* _What is expected_
Two lines mark the range in the entries below: the one holding "choice (log entry 2). -/" and the one holding "port serves it". Set down those two and all lines between them, exactly.

◆ ◆ ◆

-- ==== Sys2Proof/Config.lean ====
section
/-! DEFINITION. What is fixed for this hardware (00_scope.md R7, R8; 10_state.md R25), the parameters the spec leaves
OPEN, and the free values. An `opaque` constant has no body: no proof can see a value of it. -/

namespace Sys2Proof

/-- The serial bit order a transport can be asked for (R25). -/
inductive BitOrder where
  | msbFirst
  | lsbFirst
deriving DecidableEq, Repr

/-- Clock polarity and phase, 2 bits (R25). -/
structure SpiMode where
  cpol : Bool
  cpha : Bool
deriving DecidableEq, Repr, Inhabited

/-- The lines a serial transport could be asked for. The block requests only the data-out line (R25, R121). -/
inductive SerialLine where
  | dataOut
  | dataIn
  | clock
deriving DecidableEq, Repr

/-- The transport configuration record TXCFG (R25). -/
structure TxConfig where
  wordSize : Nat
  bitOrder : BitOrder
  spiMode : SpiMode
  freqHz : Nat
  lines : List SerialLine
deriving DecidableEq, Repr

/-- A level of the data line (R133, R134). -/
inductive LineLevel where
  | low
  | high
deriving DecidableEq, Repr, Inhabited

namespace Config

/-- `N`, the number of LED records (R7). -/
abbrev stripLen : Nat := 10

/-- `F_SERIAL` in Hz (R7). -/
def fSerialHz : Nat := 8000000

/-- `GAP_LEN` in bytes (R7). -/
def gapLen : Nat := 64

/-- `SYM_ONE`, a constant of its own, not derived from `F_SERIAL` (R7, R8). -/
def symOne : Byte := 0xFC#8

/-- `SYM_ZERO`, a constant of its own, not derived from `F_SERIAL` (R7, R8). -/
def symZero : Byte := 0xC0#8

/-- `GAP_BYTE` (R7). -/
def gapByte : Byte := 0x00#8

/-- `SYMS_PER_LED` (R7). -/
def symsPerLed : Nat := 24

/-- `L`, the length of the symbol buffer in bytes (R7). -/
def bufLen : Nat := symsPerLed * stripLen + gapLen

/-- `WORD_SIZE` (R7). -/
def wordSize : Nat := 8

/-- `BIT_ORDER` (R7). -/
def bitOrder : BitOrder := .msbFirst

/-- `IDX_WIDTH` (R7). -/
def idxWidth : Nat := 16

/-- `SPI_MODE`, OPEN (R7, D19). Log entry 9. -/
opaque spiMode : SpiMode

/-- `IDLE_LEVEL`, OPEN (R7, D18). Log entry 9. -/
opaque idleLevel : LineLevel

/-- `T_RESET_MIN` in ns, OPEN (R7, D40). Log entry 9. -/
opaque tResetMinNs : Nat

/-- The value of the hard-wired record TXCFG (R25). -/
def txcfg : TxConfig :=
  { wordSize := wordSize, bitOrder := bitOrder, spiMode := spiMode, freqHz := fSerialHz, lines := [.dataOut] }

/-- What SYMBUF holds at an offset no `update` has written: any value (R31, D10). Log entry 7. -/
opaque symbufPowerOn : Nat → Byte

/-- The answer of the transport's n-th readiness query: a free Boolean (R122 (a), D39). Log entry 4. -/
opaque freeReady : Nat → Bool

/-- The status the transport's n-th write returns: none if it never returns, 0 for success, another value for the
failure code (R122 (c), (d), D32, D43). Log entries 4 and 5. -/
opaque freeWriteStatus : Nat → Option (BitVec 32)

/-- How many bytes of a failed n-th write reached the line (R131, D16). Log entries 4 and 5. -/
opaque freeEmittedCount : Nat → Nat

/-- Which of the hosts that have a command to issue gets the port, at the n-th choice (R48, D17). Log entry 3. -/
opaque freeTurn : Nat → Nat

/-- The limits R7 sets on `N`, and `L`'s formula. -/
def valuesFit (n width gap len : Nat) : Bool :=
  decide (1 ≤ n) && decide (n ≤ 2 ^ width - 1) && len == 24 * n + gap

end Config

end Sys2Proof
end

◆ ◆ ◆

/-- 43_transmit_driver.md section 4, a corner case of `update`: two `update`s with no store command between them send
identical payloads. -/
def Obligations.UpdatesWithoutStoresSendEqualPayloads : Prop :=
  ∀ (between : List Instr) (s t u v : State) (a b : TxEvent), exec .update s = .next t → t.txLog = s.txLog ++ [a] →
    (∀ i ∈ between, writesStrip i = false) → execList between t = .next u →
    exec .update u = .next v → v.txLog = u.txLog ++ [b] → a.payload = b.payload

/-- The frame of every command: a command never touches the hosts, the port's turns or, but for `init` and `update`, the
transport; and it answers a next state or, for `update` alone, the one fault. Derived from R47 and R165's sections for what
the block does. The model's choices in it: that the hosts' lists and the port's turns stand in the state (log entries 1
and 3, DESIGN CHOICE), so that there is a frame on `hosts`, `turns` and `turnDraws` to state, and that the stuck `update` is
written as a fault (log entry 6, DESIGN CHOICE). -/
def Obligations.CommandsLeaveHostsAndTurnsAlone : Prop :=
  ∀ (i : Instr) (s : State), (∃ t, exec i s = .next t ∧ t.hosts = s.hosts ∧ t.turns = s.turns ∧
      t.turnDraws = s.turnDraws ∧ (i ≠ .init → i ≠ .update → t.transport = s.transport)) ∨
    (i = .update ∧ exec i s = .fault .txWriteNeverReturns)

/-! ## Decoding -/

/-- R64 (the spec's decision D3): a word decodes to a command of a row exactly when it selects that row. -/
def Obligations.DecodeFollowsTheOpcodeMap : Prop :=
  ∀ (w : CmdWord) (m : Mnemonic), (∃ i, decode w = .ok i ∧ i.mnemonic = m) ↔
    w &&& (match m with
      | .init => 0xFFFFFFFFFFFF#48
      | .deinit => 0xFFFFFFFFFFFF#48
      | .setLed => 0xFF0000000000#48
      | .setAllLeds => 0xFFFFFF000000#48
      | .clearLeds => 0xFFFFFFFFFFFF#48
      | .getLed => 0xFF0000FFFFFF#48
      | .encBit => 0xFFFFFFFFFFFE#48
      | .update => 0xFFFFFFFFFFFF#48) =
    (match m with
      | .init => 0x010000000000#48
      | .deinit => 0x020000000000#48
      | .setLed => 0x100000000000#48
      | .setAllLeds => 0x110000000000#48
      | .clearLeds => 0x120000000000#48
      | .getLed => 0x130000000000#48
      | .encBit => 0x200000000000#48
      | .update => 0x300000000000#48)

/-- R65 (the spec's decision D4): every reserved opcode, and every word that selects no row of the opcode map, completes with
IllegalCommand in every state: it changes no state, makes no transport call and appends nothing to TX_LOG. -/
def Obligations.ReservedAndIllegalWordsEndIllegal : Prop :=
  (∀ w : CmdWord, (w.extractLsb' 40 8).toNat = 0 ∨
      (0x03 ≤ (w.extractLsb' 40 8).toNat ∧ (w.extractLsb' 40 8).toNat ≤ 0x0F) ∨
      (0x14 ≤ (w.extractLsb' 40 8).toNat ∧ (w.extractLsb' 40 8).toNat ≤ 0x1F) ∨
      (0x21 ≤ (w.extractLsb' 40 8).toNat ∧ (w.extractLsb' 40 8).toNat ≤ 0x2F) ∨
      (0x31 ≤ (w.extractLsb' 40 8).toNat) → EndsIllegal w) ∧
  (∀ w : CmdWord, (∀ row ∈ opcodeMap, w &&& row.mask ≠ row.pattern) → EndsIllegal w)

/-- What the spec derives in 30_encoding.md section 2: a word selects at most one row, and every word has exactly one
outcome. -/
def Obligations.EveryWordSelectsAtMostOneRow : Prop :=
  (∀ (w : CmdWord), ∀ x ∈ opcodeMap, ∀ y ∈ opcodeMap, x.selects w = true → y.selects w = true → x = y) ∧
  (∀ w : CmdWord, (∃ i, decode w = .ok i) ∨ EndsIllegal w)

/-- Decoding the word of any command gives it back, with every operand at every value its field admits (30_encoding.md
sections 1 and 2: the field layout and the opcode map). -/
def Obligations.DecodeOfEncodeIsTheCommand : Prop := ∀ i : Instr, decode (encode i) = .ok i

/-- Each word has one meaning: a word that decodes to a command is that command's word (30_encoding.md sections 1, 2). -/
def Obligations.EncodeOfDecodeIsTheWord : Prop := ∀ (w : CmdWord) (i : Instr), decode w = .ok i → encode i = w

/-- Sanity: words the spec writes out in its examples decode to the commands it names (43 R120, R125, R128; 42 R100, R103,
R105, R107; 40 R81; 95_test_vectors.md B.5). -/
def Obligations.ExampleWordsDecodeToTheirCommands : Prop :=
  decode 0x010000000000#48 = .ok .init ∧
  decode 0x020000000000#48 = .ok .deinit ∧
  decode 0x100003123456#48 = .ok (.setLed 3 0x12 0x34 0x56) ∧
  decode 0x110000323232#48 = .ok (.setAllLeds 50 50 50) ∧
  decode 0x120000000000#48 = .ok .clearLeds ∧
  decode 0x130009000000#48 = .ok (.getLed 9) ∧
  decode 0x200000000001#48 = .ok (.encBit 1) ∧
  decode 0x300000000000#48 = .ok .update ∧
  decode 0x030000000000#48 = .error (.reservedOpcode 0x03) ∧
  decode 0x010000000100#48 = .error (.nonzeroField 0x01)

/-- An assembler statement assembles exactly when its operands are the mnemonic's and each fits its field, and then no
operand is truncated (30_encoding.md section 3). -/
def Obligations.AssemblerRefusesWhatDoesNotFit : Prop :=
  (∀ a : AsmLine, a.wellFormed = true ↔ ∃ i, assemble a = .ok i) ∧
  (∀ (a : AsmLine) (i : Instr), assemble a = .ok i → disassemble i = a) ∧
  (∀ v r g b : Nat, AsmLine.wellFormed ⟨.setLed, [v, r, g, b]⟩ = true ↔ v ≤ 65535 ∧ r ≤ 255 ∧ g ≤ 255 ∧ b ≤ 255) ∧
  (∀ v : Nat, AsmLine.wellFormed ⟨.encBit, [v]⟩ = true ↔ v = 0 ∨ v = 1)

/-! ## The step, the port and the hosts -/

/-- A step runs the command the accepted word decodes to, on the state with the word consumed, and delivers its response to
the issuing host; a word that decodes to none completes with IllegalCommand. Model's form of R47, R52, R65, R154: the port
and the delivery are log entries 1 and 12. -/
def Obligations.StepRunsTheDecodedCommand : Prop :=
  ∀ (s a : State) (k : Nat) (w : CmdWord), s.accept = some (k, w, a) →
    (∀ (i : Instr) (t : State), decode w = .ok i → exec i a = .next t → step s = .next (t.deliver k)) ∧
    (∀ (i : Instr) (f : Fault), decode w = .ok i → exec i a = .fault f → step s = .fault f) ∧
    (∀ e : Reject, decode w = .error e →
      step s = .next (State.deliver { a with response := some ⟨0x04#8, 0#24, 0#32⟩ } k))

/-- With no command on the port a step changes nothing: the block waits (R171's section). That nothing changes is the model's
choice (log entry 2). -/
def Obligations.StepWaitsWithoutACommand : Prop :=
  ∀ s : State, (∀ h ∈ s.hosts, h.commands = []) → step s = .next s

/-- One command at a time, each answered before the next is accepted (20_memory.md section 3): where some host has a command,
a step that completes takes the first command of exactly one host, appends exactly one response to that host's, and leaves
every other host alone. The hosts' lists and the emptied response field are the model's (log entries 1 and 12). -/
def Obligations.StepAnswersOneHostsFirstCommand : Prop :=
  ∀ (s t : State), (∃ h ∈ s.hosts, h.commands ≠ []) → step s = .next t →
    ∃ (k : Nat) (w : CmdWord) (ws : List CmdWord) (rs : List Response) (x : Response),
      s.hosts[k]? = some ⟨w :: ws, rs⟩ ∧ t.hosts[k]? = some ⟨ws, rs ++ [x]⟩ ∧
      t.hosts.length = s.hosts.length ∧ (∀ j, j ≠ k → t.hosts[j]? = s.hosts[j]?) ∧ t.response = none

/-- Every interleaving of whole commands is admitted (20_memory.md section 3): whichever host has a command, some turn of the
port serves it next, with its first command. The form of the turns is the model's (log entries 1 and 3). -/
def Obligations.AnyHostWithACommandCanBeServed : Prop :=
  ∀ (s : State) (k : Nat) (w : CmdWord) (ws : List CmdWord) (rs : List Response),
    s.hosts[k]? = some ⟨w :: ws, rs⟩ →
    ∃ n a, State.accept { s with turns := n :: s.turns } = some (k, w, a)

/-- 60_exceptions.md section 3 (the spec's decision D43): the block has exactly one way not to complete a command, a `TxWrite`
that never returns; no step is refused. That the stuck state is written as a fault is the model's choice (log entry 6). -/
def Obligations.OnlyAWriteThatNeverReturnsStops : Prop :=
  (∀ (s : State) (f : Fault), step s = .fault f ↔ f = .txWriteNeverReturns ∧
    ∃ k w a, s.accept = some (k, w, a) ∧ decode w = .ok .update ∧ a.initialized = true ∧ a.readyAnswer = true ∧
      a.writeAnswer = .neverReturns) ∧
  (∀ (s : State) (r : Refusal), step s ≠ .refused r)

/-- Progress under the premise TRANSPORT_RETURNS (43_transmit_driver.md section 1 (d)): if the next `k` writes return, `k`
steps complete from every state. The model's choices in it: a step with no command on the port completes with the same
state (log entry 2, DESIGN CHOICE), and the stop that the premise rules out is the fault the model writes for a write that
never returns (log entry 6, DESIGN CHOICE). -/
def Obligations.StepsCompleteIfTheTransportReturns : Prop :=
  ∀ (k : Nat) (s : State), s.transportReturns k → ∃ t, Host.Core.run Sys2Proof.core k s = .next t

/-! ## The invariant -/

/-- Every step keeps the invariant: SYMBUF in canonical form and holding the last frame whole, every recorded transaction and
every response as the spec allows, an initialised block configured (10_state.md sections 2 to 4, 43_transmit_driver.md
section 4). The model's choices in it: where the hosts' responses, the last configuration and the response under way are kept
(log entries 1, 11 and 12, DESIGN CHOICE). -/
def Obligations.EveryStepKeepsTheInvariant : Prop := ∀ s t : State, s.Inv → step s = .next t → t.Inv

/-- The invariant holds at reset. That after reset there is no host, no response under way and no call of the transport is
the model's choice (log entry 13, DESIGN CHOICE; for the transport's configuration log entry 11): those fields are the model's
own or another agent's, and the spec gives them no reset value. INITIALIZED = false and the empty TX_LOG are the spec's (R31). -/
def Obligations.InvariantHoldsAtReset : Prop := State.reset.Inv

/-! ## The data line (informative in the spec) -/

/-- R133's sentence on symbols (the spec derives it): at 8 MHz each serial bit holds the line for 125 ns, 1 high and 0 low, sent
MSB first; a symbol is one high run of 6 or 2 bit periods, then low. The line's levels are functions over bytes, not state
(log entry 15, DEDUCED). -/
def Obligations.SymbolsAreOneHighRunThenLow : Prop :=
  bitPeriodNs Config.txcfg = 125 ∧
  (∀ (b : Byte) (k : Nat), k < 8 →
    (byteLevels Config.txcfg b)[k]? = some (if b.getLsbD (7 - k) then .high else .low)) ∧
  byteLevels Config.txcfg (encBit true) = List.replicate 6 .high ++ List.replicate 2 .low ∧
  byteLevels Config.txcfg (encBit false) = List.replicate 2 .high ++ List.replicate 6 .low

◆ ◆ ◆

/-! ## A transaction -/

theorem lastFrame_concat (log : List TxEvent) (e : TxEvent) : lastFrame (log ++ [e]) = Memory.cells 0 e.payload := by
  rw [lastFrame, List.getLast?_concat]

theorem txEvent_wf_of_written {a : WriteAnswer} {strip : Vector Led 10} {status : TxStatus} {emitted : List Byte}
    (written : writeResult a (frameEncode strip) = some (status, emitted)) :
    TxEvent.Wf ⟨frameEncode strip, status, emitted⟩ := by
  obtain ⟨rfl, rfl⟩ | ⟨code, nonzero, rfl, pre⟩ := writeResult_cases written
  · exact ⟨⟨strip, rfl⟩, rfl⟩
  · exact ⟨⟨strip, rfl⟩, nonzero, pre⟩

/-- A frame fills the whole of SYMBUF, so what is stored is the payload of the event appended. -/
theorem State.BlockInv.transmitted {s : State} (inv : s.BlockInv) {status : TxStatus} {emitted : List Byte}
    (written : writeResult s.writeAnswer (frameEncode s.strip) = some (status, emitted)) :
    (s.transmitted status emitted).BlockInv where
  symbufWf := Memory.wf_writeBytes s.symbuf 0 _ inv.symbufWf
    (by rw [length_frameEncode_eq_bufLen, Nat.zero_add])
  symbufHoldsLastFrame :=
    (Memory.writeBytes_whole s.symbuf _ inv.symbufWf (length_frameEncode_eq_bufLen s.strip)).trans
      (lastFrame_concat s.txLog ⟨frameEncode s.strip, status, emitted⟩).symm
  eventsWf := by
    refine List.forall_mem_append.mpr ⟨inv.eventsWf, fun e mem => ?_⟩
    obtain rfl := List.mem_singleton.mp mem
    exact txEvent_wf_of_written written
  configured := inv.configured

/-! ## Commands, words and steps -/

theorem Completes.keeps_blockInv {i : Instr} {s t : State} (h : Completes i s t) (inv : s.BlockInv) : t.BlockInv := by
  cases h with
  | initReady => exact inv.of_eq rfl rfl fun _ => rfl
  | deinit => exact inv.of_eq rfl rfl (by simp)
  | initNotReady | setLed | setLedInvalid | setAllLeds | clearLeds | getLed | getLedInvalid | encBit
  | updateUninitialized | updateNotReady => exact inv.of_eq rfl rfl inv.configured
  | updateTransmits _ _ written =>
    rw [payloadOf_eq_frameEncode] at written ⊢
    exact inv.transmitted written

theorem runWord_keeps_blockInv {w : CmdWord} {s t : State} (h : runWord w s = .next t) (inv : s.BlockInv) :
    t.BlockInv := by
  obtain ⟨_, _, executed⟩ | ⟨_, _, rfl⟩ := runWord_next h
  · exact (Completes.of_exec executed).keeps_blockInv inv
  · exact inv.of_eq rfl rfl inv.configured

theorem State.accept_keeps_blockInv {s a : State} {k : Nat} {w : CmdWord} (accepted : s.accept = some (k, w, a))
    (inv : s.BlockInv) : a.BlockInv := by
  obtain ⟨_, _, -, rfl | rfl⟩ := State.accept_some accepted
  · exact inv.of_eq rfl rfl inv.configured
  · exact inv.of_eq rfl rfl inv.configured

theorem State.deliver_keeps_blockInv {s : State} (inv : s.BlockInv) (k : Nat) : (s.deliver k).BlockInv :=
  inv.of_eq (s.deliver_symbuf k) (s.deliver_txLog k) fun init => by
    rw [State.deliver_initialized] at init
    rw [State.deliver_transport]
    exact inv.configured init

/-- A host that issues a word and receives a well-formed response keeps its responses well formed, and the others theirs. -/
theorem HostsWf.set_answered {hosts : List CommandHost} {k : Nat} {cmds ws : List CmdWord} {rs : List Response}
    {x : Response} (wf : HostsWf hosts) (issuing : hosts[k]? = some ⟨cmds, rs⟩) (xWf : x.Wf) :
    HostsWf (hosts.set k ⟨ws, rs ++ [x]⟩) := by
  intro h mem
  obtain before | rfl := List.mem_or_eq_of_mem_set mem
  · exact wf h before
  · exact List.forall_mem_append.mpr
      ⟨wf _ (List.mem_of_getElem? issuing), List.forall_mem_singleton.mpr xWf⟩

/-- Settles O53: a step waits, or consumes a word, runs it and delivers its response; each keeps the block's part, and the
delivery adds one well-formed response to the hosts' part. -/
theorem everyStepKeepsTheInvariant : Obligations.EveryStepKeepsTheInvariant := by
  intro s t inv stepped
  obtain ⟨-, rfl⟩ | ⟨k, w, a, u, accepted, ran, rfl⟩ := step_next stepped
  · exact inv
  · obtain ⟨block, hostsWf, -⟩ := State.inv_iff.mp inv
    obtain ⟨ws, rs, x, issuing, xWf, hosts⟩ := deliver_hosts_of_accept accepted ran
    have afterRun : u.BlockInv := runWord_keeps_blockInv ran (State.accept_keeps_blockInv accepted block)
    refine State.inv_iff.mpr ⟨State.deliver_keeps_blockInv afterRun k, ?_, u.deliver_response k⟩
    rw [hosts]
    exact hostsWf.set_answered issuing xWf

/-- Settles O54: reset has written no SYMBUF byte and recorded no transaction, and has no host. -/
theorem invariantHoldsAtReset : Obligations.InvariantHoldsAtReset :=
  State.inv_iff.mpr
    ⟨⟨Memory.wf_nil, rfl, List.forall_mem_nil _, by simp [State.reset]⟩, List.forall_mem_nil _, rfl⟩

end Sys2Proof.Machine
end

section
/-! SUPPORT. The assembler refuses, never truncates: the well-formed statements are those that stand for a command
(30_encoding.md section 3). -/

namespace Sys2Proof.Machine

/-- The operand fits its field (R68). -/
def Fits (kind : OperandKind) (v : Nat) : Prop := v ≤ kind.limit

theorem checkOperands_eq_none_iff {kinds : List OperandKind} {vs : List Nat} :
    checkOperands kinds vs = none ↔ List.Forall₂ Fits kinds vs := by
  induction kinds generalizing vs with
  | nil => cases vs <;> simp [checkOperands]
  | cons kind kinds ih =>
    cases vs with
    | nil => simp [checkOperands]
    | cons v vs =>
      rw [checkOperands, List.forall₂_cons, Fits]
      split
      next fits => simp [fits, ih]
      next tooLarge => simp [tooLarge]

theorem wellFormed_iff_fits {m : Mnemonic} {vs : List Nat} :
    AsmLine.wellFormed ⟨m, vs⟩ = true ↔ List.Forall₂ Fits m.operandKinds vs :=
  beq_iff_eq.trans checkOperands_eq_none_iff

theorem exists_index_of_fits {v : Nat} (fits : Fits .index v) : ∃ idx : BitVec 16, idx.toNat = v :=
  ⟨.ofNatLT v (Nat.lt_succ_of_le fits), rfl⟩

◆ ◆ ◆

* _Answer for the task_
choice (log entry 2). -/
def Obligations.StepWaitsWithoutACommand : Prop :=
  ∀ s : State, (∀ h ∈ s.hosts, h.commands = []) → step s = .next s

/-- One command at a time, each answered before the next is accepted (20_memory.md section 3): where some host has a command,
a step that completes takes the first command of exactly one host, appends exactly one response to that host's, and leaves
every other host alone. The hosts' lists and the emptied response field are the model's (log entries 1 and 12). -/
def Obligations.StepAnswersOneHostsFirstCommand : Prop :=
  ∀ (s t : State), (∃ h ∈ s.hosts, h.commands ≠ []) → step s = .next t →
    ∃ (k : Nat) (w : CmdWord) (ws : List CmdWord) (rs : List Response) (x : Response),
      s.hosts[k]? = some ⟨w :: ws, rs⟩ ∧ t.hosts[k]? = some ⟨ws, rs ++ [x]⟩ ∧
      t.hosts.length = s.hosts.length ∧ (∀ j, j ≠ k → t.hosts[j]? = s.hosts[j]?) ∧ t.response = none

/-- Every interleaving of whole commands is admitted (20_memory.md section 3): whichever host has a command, some turn of the
port serves it next, with its first command. The form of the turns is the model's (log entries 1 and 3). -/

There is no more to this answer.